The Running Hawker (2017)
by Abhijnan Sarkar and Chandan Biswas
Runtime: 94 minutes
Language: Bengali

The Running Hawker can very quickly draw you in to the affective force of how it depicts the lives of its protagonists, the hawkers on the local trains and stations of Bengal. Over 94 minutes the film reveals a political consciousness with which it radically steps in to the world that hawkers navigate. If on the one hand, the hawker constitutes a population whose electoral worth is the economy against which it negotiates its survival and livelihood with the state, then on the other hand, it has emerged as a potential subject of the neoliberal jugaad discourse that Modi and his likes have been peddling to small-scale enterprises and informal economies. Somewhere in between hawkers remain entangled in civic anxieties about public hygiene and sanitation, movement and accessibility, and stubborn push-back from both local and big businesses. The history of hawkers, whether on the streets or on the trains, in Bengal is immanent to the state’s story of partition, refugee movements and deindustrialization and its long and contentious relationship with mainstream as well as radical communist politics. The unique precarity that defines hawker lives cannot really be abstracted from these complex realities. And yet that’s what Hawker does. Except a cursory nod at the world of big capital a few minutes in to the film, the almost deliberate absence of contexts tends to leave a nagging feeling throughout and after. Hawker is maybe where the meeting of ideologies and experience, activism and life takes place, about lives (that of the hawkers as well as the filmmakers) lived both because of and in spite of the collusion of state, social and neoliberal aspirations.

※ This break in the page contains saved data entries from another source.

/-- SYNC_TICK (R314): TB_NOW, the tick counter and every copy take the primary's values, and the tick in progress ends; what the
device dates by TB_NOW keeps its distance. Every domain's copy steps to the new tick at the boundary that follows its edge. A TB_NOW that
a lock loss has made invalid stays so until the next device reset (R34). Replay starts with the sync tick. -/
def State.syncTick (s : State) (now : BitVec 64) (tick : BitVec 48) (banks : List RefreshPacket) : State :=
  if s.role ≠ 2 ∨ s.pair.joining = false ∨ s.pair.synced.isSome then s
  else
    let d := now - s.tb.now
    let s1 : State := { s with
      tb := { s.tb with now := now, tick := tick, edge := now }
      tickCopy := s.tickCopy.foldl (fun t p => tset 0 t p.1 (tick - 1)) []
      enc := s.enc.map (fun p => (p.1, { p.2 with
        hist := p.2.hist.map (fun h => (h.1 + d, h.2)), lastEdge := p.2.lastEdge.map (· + d), ssiStart := p.2.ssiStart + d,
        ssiBusy := p.2.ssiBusy.map (· + d) }))
      pwm := s.pwm.map (fun p => (p.1, { p.2 with start := p.2.start + d }))
      attar := { s.attar with since := s.attar.since + d }
      safe := { s.safe with
        stored := s.safe.stored.map (· + d), wd := s.safe.wd.map (· + d), usec := s.safe.usec.map (fun p => (p.1, p.2 + d)) }
      ist := { s.ist with since := (List.range 8).foldl (fun t j => tset 0 t (j + 1) (tget 0 s.ist.since (j + 1) + d)) [] } }
    let s2 := banks.foldl State.loadRefresh (s1.sendTick.takeAllocs (fun _ => true))
    s2.withPair (fun q => { q with
      synced := some tick, clean := 0, replayed := tick - 1, lastAlive := q.lastAlive + d
      since := q.since + d })

/-- JOIN_COMPLETE (R314): 64 clean ticks. -/
def State.joinComplete (s : State) : State :=
  if s.role = 2 ∧ s.pair.synced.isSome ∧ s.pair.clean ≥ 64 then
    (((s.withPair (fun q => { q with joining := false })).setRole 3).setFld PAIR_IRQ_STAT_JOINED 1).addSat PAIR_CNT_JOINS 1
  else s

/-! ## The packets of a primary and of a partner -/

/-- A heartbeat has arrived good (R309, R312): the count of missed ones ends; `own` tells that it is that of the tick in progress. -/
def State.heartbeat (s : State) (own : Bool) : State :=
  (s.setFld PAIR_STAT_HBMISS 0).withPair (fun p => { p with got := p.got || own })

/-- SEEK meets the report of a partner (R299, R315). -/
def State.seekMeets (s : State) (role : Nat) (side : Bool) (image : Word) : State :=
  if s.role ≠ 1 then s else
  let match_ := image == s.reg PAIR_IMGID_at
  let s1 := if match_ then s else s.setFld PAIR_IRQ_STAT_IMGMIS 1
  if b2n side = s.fld PAIR_STAT_SIDE ∨ s.fb PAIR_STAT_LINK = false then s1
  else if role = 4 ∨ role = 5 then (if match_ then s1.startJoin else s1)
  else if role = 1 ∧ s.fld PAIR_STAT_SIDE = 0 then s1.enterLone
  else s1

/-- The engines of a map become DIVERGED (R301). -/
def State.divergeAll (s : State) (ts : List Nat) : State := ts.foldl State.diverge s

/-- How far the edge of tick `m` of this device lies from an instant, in TB_CLK cycles (R314). -/
def State.edgeOff (s : State) (m : BitVec 48) (now : BitVec 64) : Nat :=
  let d : Int := ((m.toNat : Int) - s.tb.tick.toNat) * s.fld TB_TICKLEN_CYCLES
  (s.tb.edge + BitVec.ofInt 64 d - now).toInt.natAbs

/-- TICK_PACKET (R301, R304, R307, R309, R313, R314). In SEEK it reports a device that holds the machine. Before the sync tick, whose
tick it is cannot be told. -/
def State.tickPacket (s : State) (good : Bool) (p : TickPacket) : State :=
  if good = false then (if s.takesMirror && s.pair.synced.isSome then s.divergeAll (p.sums.map (·.1)) else s)
  else
    let s1 := s.seeEpoch p.epoch
    match s.role with
    | 1 => (s1.setEpoch p.epoch).seekMeets 5 (p.epoch % 2 == 1) p.image
    | 4 => if p.epoch > s.fld BL_EPOCH_EPOCH then s1.deposed else s1
    | 5 => if p.epoch > s.fld BL_EPOCH_EPOCH then s1.deposed else s1
    | 6 => s1.setEpoch p.epoch
    | _ =>
      let s2 := (s1.heartbeat (s.pair.synced.isNone || p.tick == s.tb.tick)).setEpoch p.epoch
      if p.overflow ∧ s.takesMirror then s2.desync
      else if s2.pair.synced.isNone then s2
      else
        let s3 := s2.withPair (fun q => { q with sums := q.sums ++ p.sums.map (fun x => (p.tick - 1, x.1, x.2)) })
        if s.edgeOff p.tick p.now > 8 then (s3.setFld PAIR_IRQ_STAT_ALIGNERR 1).desync else s3

/-- LOG_PACKET (R301, R302). -/
def State.logPacket (s : State) (good : Bool) (p : LogPacket) : State :=
  if s.takesMirror = false ∨ s.pair.synced = none then s
  else if good = false then s.diverge p.engine
  else s.withPair (fun q => { q with logs := q.logs ++ [(p, s.tb.now)] })

/-- The partner is lost to a PRIMARY, or has left STANDBY (R312). -/
def State.partnerLeft (s : State) (lost : Bool) : State :=
  let s1 := (s.withPair (fun p => { p with txq := 0, txOver := false, bulk := none, syncAt := none })).setRole 5
  if lost then s1.setFld PAIR_IRQ_STAT_PARTNERLOST 1 else s1

/-- STATUS_PACKET (R301, R304, R308, R312, R314): a partner that reaches STANDBY makes a LONE device PRIMARY. -/
def State.statusPacket (s : State) (good : Bool) (p : StatusPacket) : State :=
  if good = false then s
  else
    let s1 := (s.setFld PAIR_STAT_PROLE p.role).withPair (fun q => { q with
      asked := p.asked
      partnerReady := p.role == 3 && p.diverged.isEmpty && decide (p.age ≤ s.fld PAIR_CFG_AGELIM) })
    if s.role = 4 then
      let s2 := (s1.heartbeat true).setFld PAIR_STAT_AGE p.age
      if p.role = 3 then s2 else s2.partnerLeft false
    else if s.role = 5 ∧ p.role = 3 then
      (((s1.heartbeat true).setRole 4).setFld PAIR_IRQ_STAT_JOINED 1).addSat PAIR_CNT_JOINS 1
    else s1

/-- HELLO_PACKET (R299, R301, R311, R312, R315): to a PRIMARY it reports a partner that is not in STANDBY. -/
def State.helloPacket (s : State) (good : Bool) (p : HelloPacket) : State :=
  if good = false then s
  else
    let s1 := ((s.seeEpoch p.epoch).setFld PAIR_STAT_PROLE p.role).seekMeets p.role p.side p.image
    if s.role = 4 ∧ p.role ≠ 3 then s1.partnerLeft false else s1

/-- HELLO_SEND (R301): in SEEK and DEPOSED. -/
def State.helloSend (s : State) : State :=
  if s.role = 1 ∨ s.role = 6 then
    s.sendPackets "HELLO" [s.role, s.fld PAIR_STAT_SIDE, s.fld BL_EPOCH_EPOCH, (s.reg PAIR_IMGID_at).toNat]
  else s

/-! ## Loss (R296, R309, R312) -/

/-- HBMISS is 3 or more and the partner is static: the primary, or the partner of a primary, is lost. -/
def State.lossCheck (s : State) : State :=
  if s.fld PAIR_STAT_HBMISS < 3 ∨ s.fb PAIR_STAT_ALIVEIN = true then s
  else match s.role with
  | 2 => s.enterSeek.setFld PAIR_IRQ_STAT_PARTNERLOST 1
  | 3 => if s.pair.lost.isSome then s
    else (s.withPair (fun p => { p with lost := some s.tb.now })).setFld PAIR_IRQ_STAT_PARTNERLOST 1
  | 4 => s.partnerLeft true
  | _ => s

/-- HEARTBEAT_CHECK (R309, R312): half a tick after the edge, once for each tick. -/
def State.heartbeatCheck (s : State) : State :=
  if ¬ (2 ≤ s.role ∧ s.role ≤ 4) ∨ s.pair.judged = some s.tb.tick then s
  else
    let half := s.tb.edge + BitVec.ofNat 64 (s.fld TB_TICKLEN_CYCLES / 2)
    let s1 := (s.advance (half - s.tb.now).toInt.toNat).withPair (fun p => { p with judged := some s.tb.tick })
    if s.pair.got then s1 else (s1.addSat PAIR_STAT_HBMISS 1).lossCheck

/-- ALIVE_TOGGLE (R296): the pin toggles while the device is fit, and is low otherwise. -/
def State.aliveToggle (s : State) : State :=
  s.withPair (fun p => { p with aliveOut := s.fit && !p.aliveOut })

/-- ALIVE_IN_EDGE (R296). -/
def State.aliveIn (s : State) : State :=
  (s.withPair (fun p => { p with lastAlive := s.tb.now })).setFld PAIR_STAT_ALIVEIN 1

/-- PARTNER_STATIC (R296): no edge for 20 µs of SAFE_CLK, which runs within 5 %. -/
def State.partnerStatic (s : State) : State :=
  if s.fb PAIR_STAT_ALIVEIN = false ∨ (s.tb.now - s.pair.lastAlive).toNat < 3800 then s
  else ((s.withPair (fun p => { p with since := s.tb.now })).setFld PAIR_STAT_ALIVEIN 0).lossCheck

/-- SEEK_TIMEOUT (R299): the partner has been static for SEEKTMO ms. -/
def State.seekTimeout (s : State) : State :=
  if s.role = 1 ∧ s.fb PAIR_STAT_ALIVEIN = false ∧ (s.tb.now - s.pair.since).toNat ≥ 200000 * s.fld PAIR_CFG_SEEKTMO then s.enterLone
  else s

/-! ## Replay (R302) -/

/-- The offset of the first cycle of a replayed activation of slot `k` on LE[t] (R302): that of its guaranteed slice, or for a BASE channel
the first after the slices that has been reached. -/
def State.replayOffset (s : State) (t k : Nat) : Nat :=
  let en := s.engOf t
  match en.layout.find? (fun x => x.slot == k) with
  | some x => x.offset + 2
  | none => en.layout.foldl (fun m x => max m (x.offset + 2 + x.budget)) en.offset + 2

/-- Whether a LOG that has arrived at an instant has come after the start of the slice (R302). -/
def State.logLate (s : State) (t off : Nat) (arrived : BitVec 64) : Bool :=
  decide ((s.tb.edge + BitVec.ofNat 64 (64 + s.ofSect (t / 16) off) - arrived).toInt < 0)

/-- The next logged activation of a LOG begins on LE[t] with its first cycle at an offset; a late one ends as a preemption, with the
engine DIVERGED (R302). -/
def State.replayAct (s : State) (p : LogPacket × BitVec 64) (a : LogAct) (rest : List LogAct) (late : Bool) : State :=
  let t := p.1.engine
  let logs := s.pair.logs.flatMap (fun q => if q = p then (if rest.isEmpty then [] else [({ p.1 with acts := rest }, p.2)]) else [q])
  let s1 := s.withPair (fun q => { q with logs := logs })
  let i := 16 * t + a.slot
  let c := s1.chanOf i
  let s2 := s1.setChan i { c with acts := (c.acts + 1) % 2 ^ 16 }
  let act : Act := ⟨a.slot, c.bank.pc, 0, c.budget, s1.replayOffset t a.slot, none, [], .none, false, false, some a.words, [], 0, a.count, a.how⟩
  if late then ((s2.diverge t).setAct t (some { act with used := c.budget, limit := 0, how := 2 })).preempt t
  else s2.setAct t (some act)

/-- REPLAY: the next logged activation of tick n − 2 on LE[t] begins, in the slice that the layout of that tick gives its channel. -/
def State.replay (s : State) (t : Nat) : State :=
  let r := s.tb.tick - 2
  if s.pair.synced.isNone ∨ ¬ (s.role = 2 ∨ s.role = 3) ∨ (s.engOf t).act.isSome ∨ s.engineRuns t = false ∨
      r.toNat < (s.pair.synced.getD 0).toNat then s
  else match s.pair.logs.find? (fun p => p.1.tick == r && p.1.engine == t) with
  | none => s
  | some p =>
    match p.1.acts with
    | [] => s
    | a :: rest => s.replayAct p a rest (s.logLate t (s.replayOffset t a.slot) p.2)

/-! ## Takeover (R310) -/

/-- The freshness memory of every binding is clear, and the FIFOs of bound captures are empty. -/
def State.clearInputs (s : State) : State :=
  s.chans.foldl (fun s p =>
    let s1 := s.setChan p.1 { s.chanOf p.1 with fresh := [] }
    (List.range 8).foldl (fun s b =>
      if (p.2.desc.inp b).1 = 4 then s.setCap (p.1 / 256) (p.2.desc.inp b).2 { s.capOf (p.1 / 256) (p.2.desc.inp b).2 with fifo := [] }
      else s) s1) s

/-- The frame of a line's first cycle start at or after the present tick edge, assembled where none is yet. -/
def State.firstFrame (s : State) (l : Nat) : State :=
  if (s.lineOf l).asm.isSome then s
  else if s.isStart l then s.assemble l s.tb.tick s.tb.edge
  else
    let m := s.nextStart l
    s.assemble l m (s.tb.edge + BitVec.ofNat 64 ((m - s.tb.tick).toNat * s.fld TB_TICKLEN_CYCLES))

/-- Every enabled line originates from its next cycle start, with no firing records in its first cycle. -/
def State.takeLines (s : State) : State :=
  (List.range 8).foldl (fun s l =>
    if s.fb (BL_CFG_EN l) then
      let s := s.firstFrame l
      let y := s.lineOf l
      let lost := match y.asm with | some x => x.recs.length | none => 0
      (s.addSat PAIR_CNT_TOLOST lost).setLine l { y with
        started := true, cycle := s.reg (BL_CYCLE_at l), asm := y.asm.map (fun x => { x with recs := [] }), cur := none }
    else s) s

/-- One step of the replays that are left on LE[t] at a takeover: the activation in progress issues its next instruction or ends, or the next
activation of tick `r` begins. -/
def State.replayStep (s : State) (t : Nat) (r : BitVec 48) : State :=
  match (s.engOf t).act with
  | some a =>
    if a.ending.isSome then s.activationEnd t 0
    else if (s.issues t).isSome then
      (match decodeWord (s.readWord (instrAddr t a.pc)).2.1.toNat with
       | some e => s.issue t e.op (semOf e.op)
       | none => s.issue t .illegal (semOf .illegal))
    else s.preempt t
  | none =>
    match s.pair.logs.find? (fun p => p.1.tick == r && p.1.engine == t) with
    | some p => (match p.1.acts with
      | a :: rest => s.replayAct p a rest false
      | [] => s)
    | none => s

/-- A number of steps of the replays that are left. -/
def State.replaySteps (t : Nat) (r : BitVec 48) : Nat → State → State
  | 0, s => s
  | n + 1, s => State.replaySteps t r n (s.replayStep t r)

/-- The steps that the replay of tick `r` on LE[t] can still take: each activation begins, issues its logged count and ends. -/
def State.replayLeft (s : State) (t : Nat) (r : BitVec 48) : Nat :=
  (match (s.engOf t).act with | some a => a.limit + 2 | none => 0) +
    ((s.pair.logs.filter (fun p => p.1.tick == r && p.1.engine == t)).flatMap (·.1.acts)).foldl (fun n a => n + a.count + 3) 0

/-- The replay of tick `r` is brought to its end with the LOGs that are held (R310): the slots' changes up to it, the activations, and
the refreshes after it. -/
def State.replayTick (s : State) (r : BitVec 48) : State :=
  (s.allocsDue (r + 2)).eng.foldl (fun s p => (State.replaySteps p.1 r (s.replayLeft p.1 r) s).takeRefreshes p.1 r) (s.allocsDue (r + 2))

/-- The ticks whose LOGs are held, rising, after that which is being replayed (R310). -/
def State.heldTicks (s : State) : List (BitVec 48) :=
  let now := s.tb.tick - 2
  let rest := (s.pair.logs.map (·.1.tick)).filter (fun r => decide (now.toNat < r.toNat))
  now :: (List.range 64).filterMap (fun i => if rest.contains (now + BitVec.ofNat 48 (i + 1)) then some (now + BitVec.ofNat 48 (i + 1)) else none)

/-- What a slot still waits for is no longer two ticks late (R302, R310). -/
def Chan.prompt (c : Chan) : Chan :=
  { c with
    startTick := c.startTick.map (· - 2), stopTick := c.stopTick.map (· - 2), releaseTick := c.releaseTick.map (· - 2)
    mods := c.mods.map (fun x => (x.1 - 2, x.2)) }

/-- What the mirrored session still holds back takes effect (R306, R310). -/
def State.sessionFlush (s : State) : State :=
  s.pair.later.foldl (fun s x => s.strobeNow x.2) (if s.pair.ended then s.strobeNow s.pair.staged else s)

/-- The replays end with the state after the last tick whose LOG is held complete, and the slots' changes take their own ticks (R310). -/
def State.endReplay (s : State) : State :=
  let s1 := ((s.heldTicks.foldl State.replayTick s).takeAllocs (fun _ => true)).sessionFlush
  { s1.stopReplay with chans := s1.stopReplay.chans.map (fun p => (p.1, p.2.prompt)) }

/-- TAKEOVER (R309, R310): at the first tick whose edge lies 1 µs after the loss. With STRICT and an engine DIVERGED or an old mirror,
the device goes to SEEK. -/
def State.takeover (s : State) : State :=
  match s.pair.lost with
  | none => s
  | some t =>
    if s.role ≠ 3 ∨ s.fit = false ∨ (s.tb.edge - t).toInt < 200 then s
    else if s.fb PAIR_CFG_STRICT ∧ s.ready = false then s.enterSeek
    else
      let s1 := (s.endReplay.withPair (fun p => { p.quiet with lost := none, waits := true })).setRole 5
      (((s1.clearInputs.takeEpoch.takeLines).fire 0x130).setFld PAIR_IRQ_STAT_TAKEOVER 1).addSat PAIR_CNT_TAKEOVERS 1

If the life and survival of running hawkers is contingent on everyday movement itself—the moving train, passengers, and their own ability to shift through spaces and around blockages—then Hawker is a depiction of a bitter paradox, that of ceaseless movement yet little or no mobility in the lives of its protagonists. The film shifts in and out of the lives of Swapan, Rekha, Tapas and others, each one a veritable character, made of their own sweat and hubris, love and loneliness. Although, a significant length of footage is devoted to the daily and yet immensely creative reproduction of hawker labour, one can’t really accuse the film of fetish because of its abiding awareness of how the men and women perceive their own vulnerability in the face of an unresponsive state, self-seeking unions or a middle-class moral disposition that almost fully dismisses the work or the value entailed in hawking. An inevitable contradiction of being seen and not seen afflicts them; to be visible as public nuisance, criminal elements and as perceived products of their own uselessness on the one hand, and as the spectacular presence around which an ephemeral and enthusiastic market is mobilised everyday. At the same time they remain invisible as unopened files of petition that pass from one bureaucratic table to another.

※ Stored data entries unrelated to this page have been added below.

/-! ## The boundary of any domain (R14, R17) -/

/-- A domain's copy of the tick counter steps; the timebase's value corrects it (R17). -/
def State.stepCopy (s : State) (d : Domain) : State :=
  let c := tget 0 s.tickCopy (Domain.num d)
  let s1 : State := { s with tickCopy := tset 0 s.tickCopy (Domain.num d) s.tb.tick }
  if c = s.tb.tick ∨ c + 1 = s.tb.tick then s1 else s1.setFld SYS_STATUS_TICK_SLIP 1

/-- Time passes to the arrival of the tick, 64 cycles after its edge (R14). -/
def State.toArrival (s : State) : State :=
  let n := (s.tb.now - s.tb.edge).toNat
  if n < 64 then s.advance (64 - n) else s

/-- Whether a domain can act on the current tick: the configuration is released, its clock has what it needs to run, and it has not
acted on it yet. -/
def State.boundaryDue (s : State) (d : Domain) : Bool :=
  s.pwr.released && s.awake && Domain.ticks d && s.domReady d && tget 0 s.tickCopy (Domain.num d) != s.tb.tick

/-- The clocks that stop with a PLL and receive ticks (R12, R421). -/
def pllDomains : List Domain :=
  (List.finRange 16).map Domain.sect ++ (List.finRange 8).map Domain.fab ++ (List.finRange 4).map Domain.mod ++ [.pcie, .pair, .line]

/-- Clocks run again, `old` being the state before: a domain whose boundary of the current tick has passed in the meantime acts at the
next one; its sector is recorded, and an apply that waits for it is late (R18, R245). -/
def State.passedOver (old s : State) : State :=
  if s.pwr.released = false ∨ s.awake = false ∨ (s.tb.now - s.tb.edge).toNat ≤ 64 then s
  else pllDomains.foldl (fun s d =>
    if old.domReady d ∨ s.boundaryDue d = false then s
    else
      let s1 : State := { s with tickCopy := tset 0 s.tickCopy (Domain.num d) s.tb.tick }
      let s2 := match d with | .sect k => s1.orBit SYS_TICKMISS_MISS k.val | _ => s1
      if (s2.strobesFor d).any (fun x => !x.before.isEmpty) then s2.setFld ATTAR_STAT_LATE 1 else s2) s

/-- The clocks that wait for this boundary run again from it on (R18, R230, R421): FAB_RST ends with that of tick 0, where the cells
take their initial values (R325). -/
def State.clockResumes (s : State) (d : Domain) : State :=
  let off (s : State) (i : Nat) : State :=
    if s.pwr.stands.testBit i then { s with pwr := { s.pwr with stands := s.pwr.stands - 2 ^ i } } else s
  match d with
  | .sect k => State.clocksStart s (off s k.val)
  | .fab k =>
    let s1 := off (off s (16 + k.val)) (24 + k.val)
    if s.pwr.stands.testBit (24 + k.val) then (s1.fabInit (2 * k.val)).fabInit (2 * k.val + 1) else s1
  | _ => s

/-- The tick before this one ends on the engines of a sector (R65, R95, R301): what they commit at its end still belongs to it. -/
def State.closeTicks (s : State) (d : Domain) : State := match d with
  | .sect k => (List.range 16).foldl (fun s c => s.closeTick (16 * k.val + c)) s
  | _ => s

/-- TICK_BOUNDARY. `skew` tells that the arrival phase measured in a sector is off by more than a SECT_CLK cycle (R16). -/
def State.tickBoundary (s : State) (d : Domain) (skew : Bool) : State :=
  if s.boundaryDue d = false then s
  else
    let s1 := ((s.toArrival.clockResumes d).closeTicks d).stepCopy d
    match d with
    | .sect k => (if skew then s1.orBit SYS_TICKSKEW_SKEW k.val else s1).sectBoundary k.val d
    | .mod g => s1.modBoundary g.val d
    | .pin => (s1.takeStrobes d).pinsBoundary.pinOutputs
    | .sys => (s1.takeStrobes d).deposeDue
    | _ => s1.takeStrobes d

/-! ## The tick edge (R17, R18, R35, R243 to R245, R308, R454) -/

/-- What a tick edge finds of the sectors whose clock is stopped: MISS (R18), and copies of stopped domains that follow the value
which waits for them (R17). -/
def State.missed (s : State) : State :=
  if s.awake = false then s
  else
    let s1 := (List.range 16).foldl (fun s k => if s.sectReady k then s else s.orBit SYS_TICKMISS_MISS k) s
    pllDomains.foldl (fun s d => if s.domReady d then s else { s with tickCopy := tset 0 s.tickCopy (Domain.num d) s.tb.tick }) s1

/-- TICK_EDGE: tick n begins. -/
def State.tickEdge (s : State) : State :=
  if s.pwr.released = false then s
  else
    let s1 := s.strobeLate.missed.toTickEdge
    let s2 : State := { s1 with safe := { s1.safe with ticks := s1.tickLo } }
    if s2.awake then s2.strobe.pairEdge else s2

/-- APPLY_STROBE: the tick edge of the apply tick (R243, R244); before any other tick edge it cannot arise. -/
def State.applyStrobe (s : State) : State :=
  match s.attar.target with
  | none => s
  | some x =>
    let t := s.toTickEdge
    if s.pwr.released ∧ s.awake ∧ s.attarState = 4 ∧ x.due t.tb.tick t.P then s.tickEdge else s

/-- One cycle of TB_CLK; a tick edge that falls due comes with it. -/
def State.cycle (s : State) : State :=
  if s.pwr.released = false then s
  else if (s.tb.now + 1 - s.tb.edge).toNat ≥ s.fld TB_TICKLEN_CYCLES then s.tickEdge
  else s.advance 1

/-! ## Events (R33, R114, R154, R219) -/

/-- A trigger reaches the channels of sector `k` that are bound to event `e` (R71, R114). -/
def State.chanEvent (s : State) (k e : Nat) : State :=
  (s.slotsIn k).foldl (fun s i =>
    let c := s.chanOf i
    if c.st.live ∧ c.event = e then s.setChan i { c with flag := true, trig := min (c.trig + 1) 255 } else s) s

/-- Whether the world outside the model's cells can raise an event (R32): an event pin that a pin feeds, and an event output of a fabric
that runs and whose cells are not loaded (logs 14 and 21). -/
def State.eventOutside (s : State) (e : Nat) : Bool :=
  if 0x140 ≤ e ∧ e < 0x160 then s.fed (e - 0x140)
  else if 0x100 ≤ e ∧ e < 0x120 then !s.fabLoaded ((e - 0x100) / 2) && s.fabricRuns ((e - 0x100) / 2)
  else false

/-- EVENT_DELIVERY: a pulse in flight becomes visible in its destination, where the clock runs; a pulse from outside fires and
becomes visible. -/
def State.eventDelivery (s : State) (e : Nat) (d : Domain) : State :=
  if (s.evq.contains (e, d) = false ∧ s.eventOutside e = false) ∨ s.domRuns d = false then s
  else
    let s1 : State := { s with evq := s.evq.erase (e, d) }
    match d with
    | .sect k => (s1.chanEvent k.val e).dmaEvent k.val e
    | .mod g => (List.range 8).foldl (fun s j =>
        let n := 8 * g.val + j
        if s.fb (ADC_CFG_EN n) ∧ s.fld (ADC_TRIG_SRC n) = 2 ∧ s.fld (ADC_TRIG_EVENT n) = e then s.adcTrigger n else s) s1
    | _ => s1

/-! ## The commands -/

/-- TICK_EDGE. -/
def execTickEdge (s : State) : Host.Outcome State Fault Refusal := done s s.tickEdge
/-- TICK_BOUNDARY. -/
def execTickBoundary (d : Arrival) (s : State) : Host.Outcome State Fault Refusal := done s (s.tickBoundary d.d d.skew)
/-- CAPTURE_EDGE: the source of the unit shows a level, seen `n` SECT_CLK cycles after the tick boundary. -/
def execCaptureEdge (k : Fin 16) (u : Fin 8) (level : Bool) (n : Nat) (s : State) : Host.Outcome State Fault Refusal :=
  done s (if s.capShows k.val u.val level then s.captureEdge k.val u.val level n else s)
/-- APPLY_STROBE. -/
def execApplyStrobe (s : State) : Host.Outcome State Fault Refusal := done s s.applyStrobe
/-- EVENT_DELIVERY. -/
def execEventDelivery (e : Nat) (d : Domain) (s : State) : Host.Outcome State Fault Refusal := done s (s.eventDelivery e d)

end Sys2Proof.Machine
end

Each character appears as a unique figuration of the very world with which they negotiate the terms of their survival. “No one wants to be a hawker; no one is born a hawker”, says Basudev and yet all are caught in the machinic routine of railway life, time-tables at the tip of their tongue and every train remembered by its own sound. Unlike jobs in the corporate and government sectors, this routine assures no dignity and does little to take away from the legal and existential precarity of running hawkers. Swapan, an “inhabitant of Budge Budge railway station, who happens to be a backward SC landless educated unemployed youth” has been writing letters to the state for twenty years, for employment and for relief from the unpredictability of eviction. If not for Swapan’s resentment against “this poverty, negligence of the nation, torture of the state, unbearable unemployment” then these letters would just be relics of the impossibility of relief that he seeks both for the hawker community, and for himself as an individual. Perhaps one of the most affective of personalities in the film is Tapas. If he has quick clever verses, he also has an irreparable broken heart. Some alcohol and he lays out his heart heavy on the world[su_quote]Even if I want, I don’t get much company. So it’s a pleasure having you in my heart’s courtyard. You called me and came here, but I couldn’t serve you well because I don’t have my wife. On whom do I depend? What is the value of money! Where is human love? Human love is absent.[/su_quote]Hawker is however not all pathos and discontent. Whether its magic, self-help books, fish oil or just words, the film captures the incessant histrionics involved in hawking work.

“I sell happiness”, declares Chandan to his traveling audience. Oscillating between the possibilities of hawkery and the indignities that pose as its limitations, Chandan is akin to a typical neoliberal subject. He has bought in to the neoliberal persuasions of success and the idea that eventually happiness is something that can be bought and sold, given people work hard, stay thrifty and change gears as and when necessary. Apart from the entire spectrum of individuals and their life, humour and music, in between Hawker expresses a lot more than it documents.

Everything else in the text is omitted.